--- START ---

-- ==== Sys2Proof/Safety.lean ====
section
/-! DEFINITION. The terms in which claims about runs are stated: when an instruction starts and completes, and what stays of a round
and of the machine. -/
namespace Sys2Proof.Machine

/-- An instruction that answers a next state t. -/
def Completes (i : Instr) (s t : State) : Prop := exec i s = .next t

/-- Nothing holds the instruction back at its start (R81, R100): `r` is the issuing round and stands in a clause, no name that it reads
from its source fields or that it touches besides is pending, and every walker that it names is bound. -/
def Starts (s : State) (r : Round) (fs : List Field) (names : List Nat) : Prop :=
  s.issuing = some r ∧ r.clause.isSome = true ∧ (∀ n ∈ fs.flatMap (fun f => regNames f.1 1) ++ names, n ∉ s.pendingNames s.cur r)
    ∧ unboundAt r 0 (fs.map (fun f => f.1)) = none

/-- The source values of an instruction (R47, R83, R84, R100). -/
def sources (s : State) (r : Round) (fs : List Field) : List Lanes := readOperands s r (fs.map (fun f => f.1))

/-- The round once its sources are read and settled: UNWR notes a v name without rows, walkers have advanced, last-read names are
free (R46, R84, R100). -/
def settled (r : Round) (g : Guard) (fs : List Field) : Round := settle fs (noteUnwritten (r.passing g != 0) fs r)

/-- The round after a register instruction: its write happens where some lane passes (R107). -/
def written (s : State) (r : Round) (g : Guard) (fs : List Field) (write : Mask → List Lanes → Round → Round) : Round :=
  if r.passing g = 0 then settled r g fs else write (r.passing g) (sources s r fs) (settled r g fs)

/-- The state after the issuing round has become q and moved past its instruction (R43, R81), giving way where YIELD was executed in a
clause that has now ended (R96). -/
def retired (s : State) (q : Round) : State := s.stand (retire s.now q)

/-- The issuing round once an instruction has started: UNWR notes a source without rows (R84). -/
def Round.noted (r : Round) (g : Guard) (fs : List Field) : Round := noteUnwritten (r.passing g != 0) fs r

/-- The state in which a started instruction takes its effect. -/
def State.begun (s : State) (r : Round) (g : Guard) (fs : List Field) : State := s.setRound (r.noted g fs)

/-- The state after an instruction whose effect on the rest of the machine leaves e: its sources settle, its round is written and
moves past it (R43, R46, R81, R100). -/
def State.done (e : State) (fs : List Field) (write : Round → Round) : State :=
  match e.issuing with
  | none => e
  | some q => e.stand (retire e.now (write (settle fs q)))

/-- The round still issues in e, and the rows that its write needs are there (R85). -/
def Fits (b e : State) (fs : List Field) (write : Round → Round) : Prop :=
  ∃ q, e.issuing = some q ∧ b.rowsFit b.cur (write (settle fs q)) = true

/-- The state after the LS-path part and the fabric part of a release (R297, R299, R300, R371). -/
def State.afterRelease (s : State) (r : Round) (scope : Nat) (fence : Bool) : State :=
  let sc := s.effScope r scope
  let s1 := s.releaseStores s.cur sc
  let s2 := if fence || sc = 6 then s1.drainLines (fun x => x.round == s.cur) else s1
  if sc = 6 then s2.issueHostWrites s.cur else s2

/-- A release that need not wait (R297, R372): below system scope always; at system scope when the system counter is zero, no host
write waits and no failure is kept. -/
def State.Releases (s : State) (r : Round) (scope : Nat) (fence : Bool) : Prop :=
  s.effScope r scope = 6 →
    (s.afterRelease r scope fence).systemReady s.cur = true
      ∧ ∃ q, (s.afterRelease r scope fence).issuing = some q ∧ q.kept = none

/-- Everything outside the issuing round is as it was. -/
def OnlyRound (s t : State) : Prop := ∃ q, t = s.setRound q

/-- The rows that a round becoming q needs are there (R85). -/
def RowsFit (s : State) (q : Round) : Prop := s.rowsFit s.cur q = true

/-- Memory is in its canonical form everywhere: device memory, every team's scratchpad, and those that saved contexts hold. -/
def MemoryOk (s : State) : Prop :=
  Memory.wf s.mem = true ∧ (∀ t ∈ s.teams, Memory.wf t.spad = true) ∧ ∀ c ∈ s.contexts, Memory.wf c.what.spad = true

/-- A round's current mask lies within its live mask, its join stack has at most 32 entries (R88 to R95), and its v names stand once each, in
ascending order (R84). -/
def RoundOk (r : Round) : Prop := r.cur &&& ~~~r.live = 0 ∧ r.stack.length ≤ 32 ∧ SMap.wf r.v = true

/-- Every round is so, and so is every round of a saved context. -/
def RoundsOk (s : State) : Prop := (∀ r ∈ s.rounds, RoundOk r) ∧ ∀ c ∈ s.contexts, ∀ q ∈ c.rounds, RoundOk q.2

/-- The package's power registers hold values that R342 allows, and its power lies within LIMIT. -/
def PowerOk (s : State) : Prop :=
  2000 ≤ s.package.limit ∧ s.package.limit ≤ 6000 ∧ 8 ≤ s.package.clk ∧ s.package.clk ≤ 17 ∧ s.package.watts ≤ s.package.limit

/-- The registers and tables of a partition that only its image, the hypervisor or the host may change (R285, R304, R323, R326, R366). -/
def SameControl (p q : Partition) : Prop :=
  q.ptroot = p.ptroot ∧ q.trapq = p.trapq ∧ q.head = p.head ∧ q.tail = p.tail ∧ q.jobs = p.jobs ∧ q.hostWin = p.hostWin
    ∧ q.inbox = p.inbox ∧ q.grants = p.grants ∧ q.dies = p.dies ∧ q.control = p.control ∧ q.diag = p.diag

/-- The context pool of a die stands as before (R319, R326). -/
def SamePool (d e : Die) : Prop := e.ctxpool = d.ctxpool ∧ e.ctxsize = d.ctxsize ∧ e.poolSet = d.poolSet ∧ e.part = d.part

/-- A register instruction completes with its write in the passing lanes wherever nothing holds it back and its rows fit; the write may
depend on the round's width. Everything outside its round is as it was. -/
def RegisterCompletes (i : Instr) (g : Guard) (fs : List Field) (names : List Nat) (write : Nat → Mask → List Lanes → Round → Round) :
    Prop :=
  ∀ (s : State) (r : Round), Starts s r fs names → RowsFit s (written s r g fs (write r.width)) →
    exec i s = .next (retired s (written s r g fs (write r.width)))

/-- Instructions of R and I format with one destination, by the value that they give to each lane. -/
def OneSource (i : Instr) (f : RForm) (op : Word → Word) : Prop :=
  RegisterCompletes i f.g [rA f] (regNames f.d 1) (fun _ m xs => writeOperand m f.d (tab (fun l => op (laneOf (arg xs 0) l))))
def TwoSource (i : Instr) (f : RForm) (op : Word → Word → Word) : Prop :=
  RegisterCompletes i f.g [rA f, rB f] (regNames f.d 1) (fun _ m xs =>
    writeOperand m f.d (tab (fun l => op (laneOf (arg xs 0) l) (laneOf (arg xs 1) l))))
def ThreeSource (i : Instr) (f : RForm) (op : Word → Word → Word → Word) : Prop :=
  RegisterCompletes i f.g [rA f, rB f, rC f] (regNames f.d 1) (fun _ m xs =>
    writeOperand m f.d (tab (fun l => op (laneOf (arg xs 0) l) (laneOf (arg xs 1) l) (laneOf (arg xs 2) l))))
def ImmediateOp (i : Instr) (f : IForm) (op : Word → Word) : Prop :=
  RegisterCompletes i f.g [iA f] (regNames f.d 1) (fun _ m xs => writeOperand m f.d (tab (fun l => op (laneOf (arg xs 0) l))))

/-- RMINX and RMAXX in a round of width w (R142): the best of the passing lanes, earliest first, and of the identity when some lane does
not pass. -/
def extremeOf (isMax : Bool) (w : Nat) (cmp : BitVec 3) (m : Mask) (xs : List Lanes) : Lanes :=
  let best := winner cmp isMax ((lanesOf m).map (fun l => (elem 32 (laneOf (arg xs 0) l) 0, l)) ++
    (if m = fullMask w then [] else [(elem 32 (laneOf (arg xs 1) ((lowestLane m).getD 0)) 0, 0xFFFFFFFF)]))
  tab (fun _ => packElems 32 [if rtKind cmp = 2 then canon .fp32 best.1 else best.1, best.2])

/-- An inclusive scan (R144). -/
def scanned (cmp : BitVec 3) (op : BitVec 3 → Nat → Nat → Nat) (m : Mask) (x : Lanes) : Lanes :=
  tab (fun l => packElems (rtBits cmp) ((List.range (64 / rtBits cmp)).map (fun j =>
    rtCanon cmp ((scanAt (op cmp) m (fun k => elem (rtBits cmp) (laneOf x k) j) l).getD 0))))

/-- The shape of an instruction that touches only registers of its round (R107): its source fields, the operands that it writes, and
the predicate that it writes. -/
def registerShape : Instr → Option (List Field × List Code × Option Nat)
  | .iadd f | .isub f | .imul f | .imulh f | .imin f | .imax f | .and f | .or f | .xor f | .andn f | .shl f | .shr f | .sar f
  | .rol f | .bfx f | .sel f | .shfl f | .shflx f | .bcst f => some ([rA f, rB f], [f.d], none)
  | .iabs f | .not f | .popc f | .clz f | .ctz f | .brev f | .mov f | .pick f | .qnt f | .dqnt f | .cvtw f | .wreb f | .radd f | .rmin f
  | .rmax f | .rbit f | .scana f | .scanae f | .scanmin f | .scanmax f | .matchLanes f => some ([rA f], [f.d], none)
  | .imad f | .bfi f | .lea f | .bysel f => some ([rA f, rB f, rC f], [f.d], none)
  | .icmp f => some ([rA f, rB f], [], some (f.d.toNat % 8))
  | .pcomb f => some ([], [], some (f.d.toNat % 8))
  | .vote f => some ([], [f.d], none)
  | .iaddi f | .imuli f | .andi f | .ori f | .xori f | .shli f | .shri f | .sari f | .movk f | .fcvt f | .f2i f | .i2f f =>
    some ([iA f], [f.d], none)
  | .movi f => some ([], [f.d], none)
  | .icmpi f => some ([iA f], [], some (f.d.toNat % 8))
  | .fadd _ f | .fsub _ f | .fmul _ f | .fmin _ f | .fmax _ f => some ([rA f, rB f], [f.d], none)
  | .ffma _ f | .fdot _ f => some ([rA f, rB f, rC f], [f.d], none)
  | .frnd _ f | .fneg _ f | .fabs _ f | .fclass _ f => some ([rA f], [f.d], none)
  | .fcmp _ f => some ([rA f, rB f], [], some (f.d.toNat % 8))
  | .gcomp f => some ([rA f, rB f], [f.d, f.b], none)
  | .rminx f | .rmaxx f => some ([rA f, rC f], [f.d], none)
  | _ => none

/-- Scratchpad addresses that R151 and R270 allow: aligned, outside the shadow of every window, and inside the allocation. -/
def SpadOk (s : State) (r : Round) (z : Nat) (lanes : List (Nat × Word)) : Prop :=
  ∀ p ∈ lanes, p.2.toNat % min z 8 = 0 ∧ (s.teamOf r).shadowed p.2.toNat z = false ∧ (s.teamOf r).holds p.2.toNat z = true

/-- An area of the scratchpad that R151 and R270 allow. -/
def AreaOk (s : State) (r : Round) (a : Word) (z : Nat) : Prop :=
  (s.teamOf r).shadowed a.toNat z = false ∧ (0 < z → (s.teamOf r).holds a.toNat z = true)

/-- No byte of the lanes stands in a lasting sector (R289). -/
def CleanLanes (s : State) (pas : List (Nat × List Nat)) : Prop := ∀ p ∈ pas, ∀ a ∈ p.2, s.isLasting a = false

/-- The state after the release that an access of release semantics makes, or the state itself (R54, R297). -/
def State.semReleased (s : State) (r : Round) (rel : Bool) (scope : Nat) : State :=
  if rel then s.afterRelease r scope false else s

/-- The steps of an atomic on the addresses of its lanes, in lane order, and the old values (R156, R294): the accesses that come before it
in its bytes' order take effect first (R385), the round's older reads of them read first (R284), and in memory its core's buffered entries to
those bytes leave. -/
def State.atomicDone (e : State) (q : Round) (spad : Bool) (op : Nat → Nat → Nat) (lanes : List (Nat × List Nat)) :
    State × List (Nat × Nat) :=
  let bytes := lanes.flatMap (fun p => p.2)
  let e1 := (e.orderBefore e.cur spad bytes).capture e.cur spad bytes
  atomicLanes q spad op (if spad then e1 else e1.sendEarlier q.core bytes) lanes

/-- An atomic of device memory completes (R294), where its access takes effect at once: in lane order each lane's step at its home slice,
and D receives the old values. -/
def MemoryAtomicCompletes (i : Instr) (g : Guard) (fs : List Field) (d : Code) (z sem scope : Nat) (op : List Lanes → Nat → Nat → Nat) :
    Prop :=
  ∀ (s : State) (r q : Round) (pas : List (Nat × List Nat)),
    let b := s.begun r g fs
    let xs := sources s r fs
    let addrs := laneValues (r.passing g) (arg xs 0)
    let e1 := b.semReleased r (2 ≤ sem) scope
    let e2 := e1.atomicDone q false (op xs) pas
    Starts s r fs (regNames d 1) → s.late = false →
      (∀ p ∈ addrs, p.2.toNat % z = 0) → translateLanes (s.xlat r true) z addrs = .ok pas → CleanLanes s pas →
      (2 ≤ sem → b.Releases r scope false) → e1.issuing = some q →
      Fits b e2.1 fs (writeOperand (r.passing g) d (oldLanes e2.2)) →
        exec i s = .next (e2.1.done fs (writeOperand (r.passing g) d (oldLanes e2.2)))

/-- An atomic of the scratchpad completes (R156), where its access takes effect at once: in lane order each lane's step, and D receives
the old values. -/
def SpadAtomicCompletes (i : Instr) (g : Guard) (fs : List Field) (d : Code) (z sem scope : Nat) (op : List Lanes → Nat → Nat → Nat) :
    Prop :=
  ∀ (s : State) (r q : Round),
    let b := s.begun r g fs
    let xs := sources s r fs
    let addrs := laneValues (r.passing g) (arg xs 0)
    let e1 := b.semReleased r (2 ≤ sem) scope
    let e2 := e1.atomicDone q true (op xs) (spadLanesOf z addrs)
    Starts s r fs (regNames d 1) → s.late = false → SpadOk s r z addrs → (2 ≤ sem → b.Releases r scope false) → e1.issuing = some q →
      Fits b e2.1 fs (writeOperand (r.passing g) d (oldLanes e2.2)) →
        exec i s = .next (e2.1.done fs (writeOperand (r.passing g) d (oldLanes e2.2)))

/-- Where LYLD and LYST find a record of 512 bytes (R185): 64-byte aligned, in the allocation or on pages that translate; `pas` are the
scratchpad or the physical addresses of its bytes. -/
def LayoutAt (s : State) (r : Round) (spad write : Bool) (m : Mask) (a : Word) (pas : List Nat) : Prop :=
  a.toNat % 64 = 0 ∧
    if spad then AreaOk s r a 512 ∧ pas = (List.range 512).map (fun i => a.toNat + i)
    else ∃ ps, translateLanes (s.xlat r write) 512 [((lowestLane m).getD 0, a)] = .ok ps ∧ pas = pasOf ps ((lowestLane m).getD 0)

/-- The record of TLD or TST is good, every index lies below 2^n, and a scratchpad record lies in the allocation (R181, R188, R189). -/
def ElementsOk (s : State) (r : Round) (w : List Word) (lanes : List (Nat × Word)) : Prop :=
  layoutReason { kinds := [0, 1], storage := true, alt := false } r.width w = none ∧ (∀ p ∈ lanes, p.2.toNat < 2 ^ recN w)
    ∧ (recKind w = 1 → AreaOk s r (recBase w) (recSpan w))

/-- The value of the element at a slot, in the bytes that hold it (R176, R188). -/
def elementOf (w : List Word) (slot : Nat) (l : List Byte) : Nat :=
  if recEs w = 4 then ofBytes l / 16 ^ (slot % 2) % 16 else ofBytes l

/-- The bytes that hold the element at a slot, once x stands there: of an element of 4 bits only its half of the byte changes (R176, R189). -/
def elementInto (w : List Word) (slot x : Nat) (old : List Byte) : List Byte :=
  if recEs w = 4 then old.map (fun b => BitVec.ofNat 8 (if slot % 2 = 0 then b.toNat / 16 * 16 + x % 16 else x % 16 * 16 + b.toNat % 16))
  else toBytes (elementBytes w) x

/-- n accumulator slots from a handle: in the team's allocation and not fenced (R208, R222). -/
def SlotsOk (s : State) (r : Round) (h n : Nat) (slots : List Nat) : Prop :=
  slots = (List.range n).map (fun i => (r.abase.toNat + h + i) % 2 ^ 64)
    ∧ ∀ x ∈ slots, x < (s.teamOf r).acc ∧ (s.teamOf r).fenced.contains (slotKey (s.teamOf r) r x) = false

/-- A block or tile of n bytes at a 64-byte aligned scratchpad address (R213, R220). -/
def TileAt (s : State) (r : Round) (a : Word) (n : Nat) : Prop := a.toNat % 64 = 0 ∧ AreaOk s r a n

--- END ---

__EXERCISE REQUIREMENTS__. Which lines of the data hold the string "recEs"? Return each of them.

__SOLVED PROBLEM__.
  if recEs w = 4 then ofBytes l / 16 ^ (slot % 2) % 16 else ofBytes l
  if recEs w = 4 then old.map (fun b => BitVec.ofNat 8 (if slot % 2 = 0 then b.toNat / 16 * 16 + x % 16 else x % 16 * 16 + b.toNat % 16))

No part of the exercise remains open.